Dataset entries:
Start of Block

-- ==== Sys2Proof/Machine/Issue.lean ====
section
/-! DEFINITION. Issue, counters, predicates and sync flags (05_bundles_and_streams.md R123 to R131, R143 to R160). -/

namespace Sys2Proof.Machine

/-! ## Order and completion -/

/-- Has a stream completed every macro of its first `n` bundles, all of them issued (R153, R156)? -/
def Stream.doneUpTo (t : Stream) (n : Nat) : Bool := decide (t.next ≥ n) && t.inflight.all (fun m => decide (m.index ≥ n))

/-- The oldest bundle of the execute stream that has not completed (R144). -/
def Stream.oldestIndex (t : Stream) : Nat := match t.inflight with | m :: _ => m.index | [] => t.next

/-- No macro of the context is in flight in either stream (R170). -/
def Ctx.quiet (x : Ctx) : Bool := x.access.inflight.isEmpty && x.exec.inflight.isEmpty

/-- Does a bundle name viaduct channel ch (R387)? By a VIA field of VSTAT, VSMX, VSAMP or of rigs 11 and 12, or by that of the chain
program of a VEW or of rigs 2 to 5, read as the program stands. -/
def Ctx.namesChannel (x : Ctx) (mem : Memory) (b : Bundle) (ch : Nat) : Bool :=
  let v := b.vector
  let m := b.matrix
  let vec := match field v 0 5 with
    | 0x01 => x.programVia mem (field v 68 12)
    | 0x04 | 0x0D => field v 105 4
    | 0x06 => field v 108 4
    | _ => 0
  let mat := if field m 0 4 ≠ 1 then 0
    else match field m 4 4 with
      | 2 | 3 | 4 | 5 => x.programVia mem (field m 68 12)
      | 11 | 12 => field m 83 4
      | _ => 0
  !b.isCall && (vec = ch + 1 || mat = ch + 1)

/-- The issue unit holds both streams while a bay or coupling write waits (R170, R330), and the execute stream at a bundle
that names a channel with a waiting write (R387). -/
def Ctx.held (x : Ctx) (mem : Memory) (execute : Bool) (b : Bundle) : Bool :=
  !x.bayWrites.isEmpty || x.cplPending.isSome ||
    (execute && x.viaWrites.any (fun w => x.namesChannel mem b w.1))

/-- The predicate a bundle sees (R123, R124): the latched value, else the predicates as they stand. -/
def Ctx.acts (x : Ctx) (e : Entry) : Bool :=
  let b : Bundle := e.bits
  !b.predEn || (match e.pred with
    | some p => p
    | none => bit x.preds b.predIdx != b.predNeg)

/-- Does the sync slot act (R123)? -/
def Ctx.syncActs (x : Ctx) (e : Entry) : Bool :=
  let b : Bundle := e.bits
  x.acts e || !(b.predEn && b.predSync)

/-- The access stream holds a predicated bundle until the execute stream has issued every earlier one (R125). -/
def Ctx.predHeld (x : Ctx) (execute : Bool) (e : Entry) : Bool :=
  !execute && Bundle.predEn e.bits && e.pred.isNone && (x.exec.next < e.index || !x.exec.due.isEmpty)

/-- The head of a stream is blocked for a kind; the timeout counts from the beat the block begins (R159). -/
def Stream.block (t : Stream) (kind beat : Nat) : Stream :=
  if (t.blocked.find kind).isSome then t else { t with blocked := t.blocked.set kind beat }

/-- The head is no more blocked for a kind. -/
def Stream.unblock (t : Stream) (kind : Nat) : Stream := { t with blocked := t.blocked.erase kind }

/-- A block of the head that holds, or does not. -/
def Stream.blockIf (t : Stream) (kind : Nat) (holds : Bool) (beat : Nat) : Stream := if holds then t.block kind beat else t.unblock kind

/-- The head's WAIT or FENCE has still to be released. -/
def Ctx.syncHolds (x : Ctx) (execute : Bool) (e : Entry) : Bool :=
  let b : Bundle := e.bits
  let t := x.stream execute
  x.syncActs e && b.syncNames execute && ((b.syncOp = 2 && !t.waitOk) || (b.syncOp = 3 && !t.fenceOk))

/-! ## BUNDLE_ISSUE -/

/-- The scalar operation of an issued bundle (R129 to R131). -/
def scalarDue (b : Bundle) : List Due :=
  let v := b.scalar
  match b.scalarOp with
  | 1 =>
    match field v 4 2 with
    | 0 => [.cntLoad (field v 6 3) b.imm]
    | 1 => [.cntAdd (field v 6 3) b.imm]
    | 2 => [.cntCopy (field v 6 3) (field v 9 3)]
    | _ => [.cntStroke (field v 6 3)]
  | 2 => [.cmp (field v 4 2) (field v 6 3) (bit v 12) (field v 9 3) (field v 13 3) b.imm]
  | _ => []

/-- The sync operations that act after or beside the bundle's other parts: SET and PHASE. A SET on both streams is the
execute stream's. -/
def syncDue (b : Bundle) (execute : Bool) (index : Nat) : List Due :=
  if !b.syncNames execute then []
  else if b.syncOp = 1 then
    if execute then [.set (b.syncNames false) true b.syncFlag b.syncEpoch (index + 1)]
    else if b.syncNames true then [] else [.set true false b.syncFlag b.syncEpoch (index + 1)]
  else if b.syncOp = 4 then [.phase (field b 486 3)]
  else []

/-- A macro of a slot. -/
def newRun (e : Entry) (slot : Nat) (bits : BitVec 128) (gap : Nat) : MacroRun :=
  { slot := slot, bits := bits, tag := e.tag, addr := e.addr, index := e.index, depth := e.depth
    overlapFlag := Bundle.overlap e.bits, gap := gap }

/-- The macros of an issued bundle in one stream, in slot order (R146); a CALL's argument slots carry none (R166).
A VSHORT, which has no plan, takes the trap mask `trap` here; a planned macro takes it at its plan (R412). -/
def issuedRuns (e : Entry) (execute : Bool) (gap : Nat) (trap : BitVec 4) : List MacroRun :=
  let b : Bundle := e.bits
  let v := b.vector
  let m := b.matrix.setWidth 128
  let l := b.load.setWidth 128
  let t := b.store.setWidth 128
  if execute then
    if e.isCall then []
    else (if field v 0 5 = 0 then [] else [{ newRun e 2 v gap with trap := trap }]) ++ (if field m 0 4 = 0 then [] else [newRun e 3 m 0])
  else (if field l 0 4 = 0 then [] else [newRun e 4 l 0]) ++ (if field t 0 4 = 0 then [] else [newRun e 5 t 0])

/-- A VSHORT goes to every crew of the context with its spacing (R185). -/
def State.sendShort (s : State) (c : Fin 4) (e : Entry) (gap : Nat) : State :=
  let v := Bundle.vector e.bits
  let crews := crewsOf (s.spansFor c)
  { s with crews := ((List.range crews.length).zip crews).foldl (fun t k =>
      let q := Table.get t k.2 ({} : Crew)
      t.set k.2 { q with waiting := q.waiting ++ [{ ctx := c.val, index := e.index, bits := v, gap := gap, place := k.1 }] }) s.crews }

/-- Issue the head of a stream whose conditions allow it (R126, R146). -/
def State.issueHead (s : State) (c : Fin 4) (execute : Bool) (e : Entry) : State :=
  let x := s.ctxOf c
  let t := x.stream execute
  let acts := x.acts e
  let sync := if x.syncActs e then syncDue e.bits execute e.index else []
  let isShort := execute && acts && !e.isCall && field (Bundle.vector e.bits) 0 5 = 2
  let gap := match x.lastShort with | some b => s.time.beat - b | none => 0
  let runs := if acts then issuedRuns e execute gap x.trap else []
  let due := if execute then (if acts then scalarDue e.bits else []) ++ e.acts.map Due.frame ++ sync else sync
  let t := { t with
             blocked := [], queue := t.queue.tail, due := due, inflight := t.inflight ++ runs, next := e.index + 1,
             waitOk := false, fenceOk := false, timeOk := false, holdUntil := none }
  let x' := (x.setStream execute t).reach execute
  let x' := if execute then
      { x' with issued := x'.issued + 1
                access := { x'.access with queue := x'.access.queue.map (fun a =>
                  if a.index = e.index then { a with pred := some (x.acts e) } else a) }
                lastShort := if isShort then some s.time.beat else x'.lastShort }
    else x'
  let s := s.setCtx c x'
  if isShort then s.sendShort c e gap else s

End of Block
Start of Block

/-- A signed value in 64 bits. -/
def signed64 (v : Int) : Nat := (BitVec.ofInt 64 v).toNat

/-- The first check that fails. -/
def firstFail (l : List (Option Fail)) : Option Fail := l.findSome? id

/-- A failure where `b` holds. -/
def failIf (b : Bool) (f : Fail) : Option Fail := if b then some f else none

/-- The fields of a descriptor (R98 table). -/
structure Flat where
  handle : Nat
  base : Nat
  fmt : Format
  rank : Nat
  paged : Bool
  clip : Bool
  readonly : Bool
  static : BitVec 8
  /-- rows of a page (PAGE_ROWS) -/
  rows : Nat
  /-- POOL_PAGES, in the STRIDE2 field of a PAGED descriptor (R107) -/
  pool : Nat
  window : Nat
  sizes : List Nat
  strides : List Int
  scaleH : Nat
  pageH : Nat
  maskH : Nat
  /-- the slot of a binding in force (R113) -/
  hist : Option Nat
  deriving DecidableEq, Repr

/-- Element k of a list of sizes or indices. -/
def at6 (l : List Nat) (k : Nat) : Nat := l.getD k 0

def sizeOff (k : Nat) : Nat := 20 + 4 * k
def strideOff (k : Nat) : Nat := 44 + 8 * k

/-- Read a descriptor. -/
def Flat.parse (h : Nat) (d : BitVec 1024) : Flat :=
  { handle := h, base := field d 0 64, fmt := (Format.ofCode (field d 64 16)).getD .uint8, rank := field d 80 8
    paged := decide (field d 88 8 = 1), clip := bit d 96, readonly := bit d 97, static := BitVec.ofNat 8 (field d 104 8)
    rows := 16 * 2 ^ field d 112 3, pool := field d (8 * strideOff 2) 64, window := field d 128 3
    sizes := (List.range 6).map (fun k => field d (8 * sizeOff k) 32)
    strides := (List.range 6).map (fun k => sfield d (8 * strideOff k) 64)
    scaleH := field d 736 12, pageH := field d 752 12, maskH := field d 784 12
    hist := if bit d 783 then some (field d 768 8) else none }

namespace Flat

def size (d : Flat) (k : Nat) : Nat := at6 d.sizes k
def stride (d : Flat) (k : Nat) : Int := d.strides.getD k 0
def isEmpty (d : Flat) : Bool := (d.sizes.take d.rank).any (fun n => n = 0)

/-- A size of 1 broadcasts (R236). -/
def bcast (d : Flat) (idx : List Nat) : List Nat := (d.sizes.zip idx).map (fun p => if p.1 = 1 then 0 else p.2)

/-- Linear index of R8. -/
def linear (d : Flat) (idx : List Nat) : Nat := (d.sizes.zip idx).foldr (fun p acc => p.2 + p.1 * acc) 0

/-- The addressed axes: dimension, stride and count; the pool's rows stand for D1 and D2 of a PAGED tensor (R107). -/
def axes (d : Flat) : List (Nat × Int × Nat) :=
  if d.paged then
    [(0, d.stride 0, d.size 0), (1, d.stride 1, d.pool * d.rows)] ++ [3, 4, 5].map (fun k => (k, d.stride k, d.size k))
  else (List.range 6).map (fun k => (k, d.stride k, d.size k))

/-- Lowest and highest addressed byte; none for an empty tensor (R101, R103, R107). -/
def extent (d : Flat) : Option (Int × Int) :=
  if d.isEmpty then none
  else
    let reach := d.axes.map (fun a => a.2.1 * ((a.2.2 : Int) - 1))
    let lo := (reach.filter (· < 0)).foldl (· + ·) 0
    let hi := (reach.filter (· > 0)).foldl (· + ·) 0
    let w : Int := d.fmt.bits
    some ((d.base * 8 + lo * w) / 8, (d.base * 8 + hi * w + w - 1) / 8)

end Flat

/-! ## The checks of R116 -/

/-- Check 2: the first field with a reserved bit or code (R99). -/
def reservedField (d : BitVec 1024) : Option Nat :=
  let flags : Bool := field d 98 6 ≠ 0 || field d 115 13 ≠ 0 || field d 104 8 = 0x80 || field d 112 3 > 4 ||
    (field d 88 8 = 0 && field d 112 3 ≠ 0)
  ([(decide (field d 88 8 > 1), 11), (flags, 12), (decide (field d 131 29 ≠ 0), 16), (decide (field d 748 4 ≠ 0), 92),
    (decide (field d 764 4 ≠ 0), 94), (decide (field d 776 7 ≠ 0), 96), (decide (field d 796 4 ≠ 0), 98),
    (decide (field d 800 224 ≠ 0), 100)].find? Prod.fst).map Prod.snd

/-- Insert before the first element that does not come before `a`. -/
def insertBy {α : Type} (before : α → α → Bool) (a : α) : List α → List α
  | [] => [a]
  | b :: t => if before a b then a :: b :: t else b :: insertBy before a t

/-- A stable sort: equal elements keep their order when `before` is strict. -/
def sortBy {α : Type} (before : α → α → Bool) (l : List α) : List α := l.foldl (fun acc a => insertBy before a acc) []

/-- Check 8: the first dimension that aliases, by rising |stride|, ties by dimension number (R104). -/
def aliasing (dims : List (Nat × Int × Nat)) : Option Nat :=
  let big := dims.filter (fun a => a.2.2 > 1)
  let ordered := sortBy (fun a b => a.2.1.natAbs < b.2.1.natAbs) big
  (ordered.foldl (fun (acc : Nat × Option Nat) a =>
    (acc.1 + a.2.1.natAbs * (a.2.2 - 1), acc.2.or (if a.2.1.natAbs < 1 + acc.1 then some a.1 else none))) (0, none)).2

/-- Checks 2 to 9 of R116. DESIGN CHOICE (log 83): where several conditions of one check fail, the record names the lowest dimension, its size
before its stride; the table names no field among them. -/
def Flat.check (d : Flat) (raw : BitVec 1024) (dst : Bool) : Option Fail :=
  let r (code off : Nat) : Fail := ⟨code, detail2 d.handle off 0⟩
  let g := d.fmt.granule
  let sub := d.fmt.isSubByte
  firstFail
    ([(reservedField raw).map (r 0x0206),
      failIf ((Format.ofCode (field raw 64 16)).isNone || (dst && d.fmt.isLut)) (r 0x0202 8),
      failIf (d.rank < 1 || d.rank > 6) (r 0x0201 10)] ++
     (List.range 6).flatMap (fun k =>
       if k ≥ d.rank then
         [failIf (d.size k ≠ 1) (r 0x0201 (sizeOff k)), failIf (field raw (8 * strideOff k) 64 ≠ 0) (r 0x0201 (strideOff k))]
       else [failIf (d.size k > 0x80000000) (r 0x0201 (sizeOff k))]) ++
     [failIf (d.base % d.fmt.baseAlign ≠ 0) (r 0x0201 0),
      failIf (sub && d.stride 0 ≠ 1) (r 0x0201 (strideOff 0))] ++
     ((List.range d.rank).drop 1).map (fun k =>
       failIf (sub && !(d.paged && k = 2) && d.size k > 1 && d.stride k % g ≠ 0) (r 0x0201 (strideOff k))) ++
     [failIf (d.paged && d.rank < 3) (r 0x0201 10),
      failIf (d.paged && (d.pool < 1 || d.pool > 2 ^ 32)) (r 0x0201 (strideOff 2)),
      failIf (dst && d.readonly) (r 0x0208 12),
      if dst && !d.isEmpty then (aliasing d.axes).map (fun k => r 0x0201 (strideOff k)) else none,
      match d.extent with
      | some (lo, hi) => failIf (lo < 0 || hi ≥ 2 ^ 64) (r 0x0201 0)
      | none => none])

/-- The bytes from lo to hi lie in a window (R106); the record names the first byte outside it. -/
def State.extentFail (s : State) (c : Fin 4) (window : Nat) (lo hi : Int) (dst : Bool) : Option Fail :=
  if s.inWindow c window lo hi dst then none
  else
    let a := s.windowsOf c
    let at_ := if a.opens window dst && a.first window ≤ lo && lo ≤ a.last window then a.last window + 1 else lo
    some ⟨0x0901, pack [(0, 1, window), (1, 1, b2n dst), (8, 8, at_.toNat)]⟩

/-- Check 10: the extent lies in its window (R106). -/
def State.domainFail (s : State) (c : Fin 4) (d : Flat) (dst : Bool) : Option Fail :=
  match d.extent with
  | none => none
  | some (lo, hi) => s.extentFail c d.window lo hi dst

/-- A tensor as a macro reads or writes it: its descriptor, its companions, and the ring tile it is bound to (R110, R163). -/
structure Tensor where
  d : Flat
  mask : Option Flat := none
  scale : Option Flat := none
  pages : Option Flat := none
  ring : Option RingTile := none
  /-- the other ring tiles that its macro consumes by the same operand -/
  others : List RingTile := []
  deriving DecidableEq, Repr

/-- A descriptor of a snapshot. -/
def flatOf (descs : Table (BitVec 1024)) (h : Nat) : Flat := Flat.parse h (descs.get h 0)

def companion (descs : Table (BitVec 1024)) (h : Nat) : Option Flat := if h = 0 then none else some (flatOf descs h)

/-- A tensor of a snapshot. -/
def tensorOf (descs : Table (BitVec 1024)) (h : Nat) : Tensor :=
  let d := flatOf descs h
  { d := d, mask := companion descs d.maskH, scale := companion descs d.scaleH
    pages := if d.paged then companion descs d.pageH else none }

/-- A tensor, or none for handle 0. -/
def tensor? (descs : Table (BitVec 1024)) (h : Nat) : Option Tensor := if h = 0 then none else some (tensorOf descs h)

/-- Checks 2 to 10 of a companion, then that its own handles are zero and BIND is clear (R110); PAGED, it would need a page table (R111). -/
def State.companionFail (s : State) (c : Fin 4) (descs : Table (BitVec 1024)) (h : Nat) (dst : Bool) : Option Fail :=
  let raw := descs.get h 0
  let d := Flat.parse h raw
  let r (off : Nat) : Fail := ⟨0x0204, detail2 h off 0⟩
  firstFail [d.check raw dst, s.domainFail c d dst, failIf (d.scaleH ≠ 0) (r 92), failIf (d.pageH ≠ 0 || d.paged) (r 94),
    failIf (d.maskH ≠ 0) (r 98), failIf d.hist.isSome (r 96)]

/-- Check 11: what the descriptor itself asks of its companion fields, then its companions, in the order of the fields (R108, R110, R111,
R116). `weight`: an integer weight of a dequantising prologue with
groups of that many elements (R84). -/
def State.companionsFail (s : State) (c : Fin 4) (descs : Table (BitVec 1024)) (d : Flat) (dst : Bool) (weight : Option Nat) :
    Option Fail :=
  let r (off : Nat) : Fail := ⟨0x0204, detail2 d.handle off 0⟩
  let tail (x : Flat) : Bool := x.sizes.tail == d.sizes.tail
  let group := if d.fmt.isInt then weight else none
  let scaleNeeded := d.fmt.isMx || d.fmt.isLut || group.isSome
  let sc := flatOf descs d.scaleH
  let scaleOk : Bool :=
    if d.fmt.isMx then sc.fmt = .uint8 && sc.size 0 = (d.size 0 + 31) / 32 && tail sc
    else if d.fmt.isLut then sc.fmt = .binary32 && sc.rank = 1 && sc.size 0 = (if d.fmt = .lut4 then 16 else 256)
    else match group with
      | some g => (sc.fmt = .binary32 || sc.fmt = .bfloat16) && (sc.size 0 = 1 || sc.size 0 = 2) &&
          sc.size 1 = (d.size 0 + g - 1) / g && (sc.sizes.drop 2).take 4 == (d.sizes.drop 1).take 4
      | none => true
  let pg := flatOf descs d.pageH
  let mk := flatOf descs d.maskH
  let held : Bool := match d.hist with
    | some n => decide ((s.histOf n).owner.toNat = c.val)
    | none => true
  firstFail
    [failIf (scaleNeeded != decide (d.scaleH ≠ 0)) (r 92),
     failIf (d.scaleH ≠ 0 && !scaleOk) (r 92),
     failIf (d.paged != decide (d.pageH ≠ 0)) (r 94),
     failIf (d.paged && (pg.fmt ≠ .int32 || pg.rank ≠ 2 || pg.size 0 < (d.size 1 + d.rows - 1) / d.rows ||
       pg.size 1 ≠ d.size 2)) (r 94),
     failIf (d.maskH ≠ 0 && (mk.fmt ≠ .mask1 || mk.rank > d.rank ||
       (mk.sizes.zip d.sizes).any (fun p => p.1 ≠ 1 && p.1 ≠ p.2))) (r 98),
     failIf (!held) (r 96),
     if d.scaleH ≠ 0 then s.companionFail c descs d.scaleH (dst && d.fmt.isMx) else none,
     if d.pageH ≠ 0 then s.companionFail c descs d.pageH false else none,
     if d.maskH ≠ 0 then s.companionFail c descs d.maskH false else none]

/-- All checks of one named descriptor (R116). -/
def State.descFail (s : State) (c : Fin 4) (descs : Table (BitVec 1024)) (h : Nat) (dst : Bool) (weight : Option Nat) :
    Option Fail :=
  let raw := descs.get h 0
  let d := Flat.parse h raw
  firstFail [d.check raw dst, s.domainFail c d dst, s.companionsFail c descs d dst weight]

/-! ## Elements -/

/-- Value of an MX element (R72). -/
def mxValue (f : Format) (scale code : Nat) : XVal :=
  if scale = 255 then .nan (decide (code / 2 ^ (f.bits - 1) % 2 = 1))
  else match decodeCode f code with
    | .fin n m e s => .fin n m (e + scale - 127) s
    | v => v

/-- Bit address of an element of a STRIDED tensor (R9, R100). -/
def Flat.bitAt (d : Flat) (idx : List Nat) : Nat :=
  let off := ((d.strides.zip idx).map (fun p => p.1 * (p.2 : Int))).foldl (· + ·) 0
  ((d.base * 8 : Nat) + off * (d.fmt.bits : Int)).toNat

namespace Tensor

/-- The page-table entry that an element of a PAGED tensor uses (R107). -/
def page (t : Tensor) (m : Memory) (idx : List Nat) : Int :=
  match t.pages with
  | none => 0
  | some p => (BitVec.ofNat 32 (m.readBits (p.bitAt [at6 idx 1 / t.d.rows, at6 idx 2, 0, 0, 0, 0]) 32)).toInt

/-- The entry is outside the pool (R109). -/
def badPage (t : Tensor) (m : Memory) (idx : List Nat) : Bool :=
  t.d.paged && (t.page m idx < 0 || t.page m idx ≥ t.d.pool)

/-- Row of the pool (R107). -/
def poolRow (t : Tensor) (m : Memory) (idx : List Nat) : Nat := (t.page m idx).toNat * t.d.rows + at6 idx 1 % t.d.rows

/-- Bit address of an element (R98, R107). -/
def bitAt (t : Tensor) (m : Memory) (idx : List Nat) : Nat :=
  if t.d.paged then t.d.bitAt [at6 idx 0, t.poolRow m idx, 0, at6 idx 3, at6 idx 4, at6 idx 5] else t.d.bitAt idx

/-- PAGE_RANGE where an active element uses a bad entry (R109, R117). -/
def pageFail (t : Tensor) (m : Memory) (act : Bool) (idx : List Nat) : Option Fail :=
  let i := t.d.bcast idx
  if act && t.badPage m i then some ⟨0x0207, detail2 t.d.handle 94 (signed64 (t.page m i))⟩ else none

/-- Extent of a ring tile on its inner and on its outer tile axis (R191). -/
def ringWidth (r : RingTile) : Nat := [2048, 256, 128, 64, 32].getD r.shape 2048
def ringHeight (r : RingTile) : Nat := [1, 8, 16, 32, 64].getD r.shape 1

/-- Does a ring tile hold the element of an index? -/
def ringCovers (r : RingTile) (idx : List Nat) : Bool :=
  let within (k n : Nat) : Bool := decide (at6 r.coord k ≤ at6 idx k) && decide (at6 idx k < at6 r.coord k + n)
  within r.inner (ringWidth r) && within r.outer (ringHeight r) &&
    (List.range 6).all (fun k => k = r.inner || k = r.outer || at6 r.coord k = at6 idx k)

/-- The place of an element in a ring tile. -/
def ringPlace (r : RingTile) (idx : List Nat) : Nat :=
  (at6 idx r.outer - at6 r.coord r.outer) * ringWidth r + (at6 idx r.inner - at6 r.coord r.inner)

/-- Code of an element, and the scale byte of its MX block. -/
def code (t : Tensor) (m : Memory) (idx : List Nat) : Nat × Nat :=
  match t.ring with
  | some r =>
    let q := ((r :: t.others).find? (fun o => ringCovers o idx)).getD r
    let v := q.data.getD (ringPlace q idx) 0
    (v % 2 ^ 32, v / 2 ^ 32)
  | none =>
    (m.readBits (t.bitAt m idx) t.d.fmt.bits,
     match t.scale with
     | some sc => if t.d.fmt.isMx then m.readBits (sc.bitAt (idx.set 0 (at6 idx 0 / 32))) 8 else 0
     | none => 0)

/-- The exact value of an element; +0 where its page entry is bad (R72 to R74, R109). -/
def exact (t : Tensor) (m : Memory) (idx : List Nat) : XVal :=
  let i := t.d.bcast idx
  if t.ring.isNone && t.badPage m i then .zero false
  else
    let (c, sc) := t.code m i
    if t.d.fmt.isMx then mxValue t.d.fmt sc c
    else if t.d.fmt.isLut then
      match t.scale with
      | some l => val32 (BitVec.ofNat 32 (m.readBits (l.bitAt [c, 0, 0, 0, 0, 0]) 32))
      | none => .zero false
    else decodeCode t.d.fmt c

End of Block

• [TASK TO COMPLETE]: In the data above, how many lines include the word "slot"? Answer with the number only.

• [TASK RESULT]: 6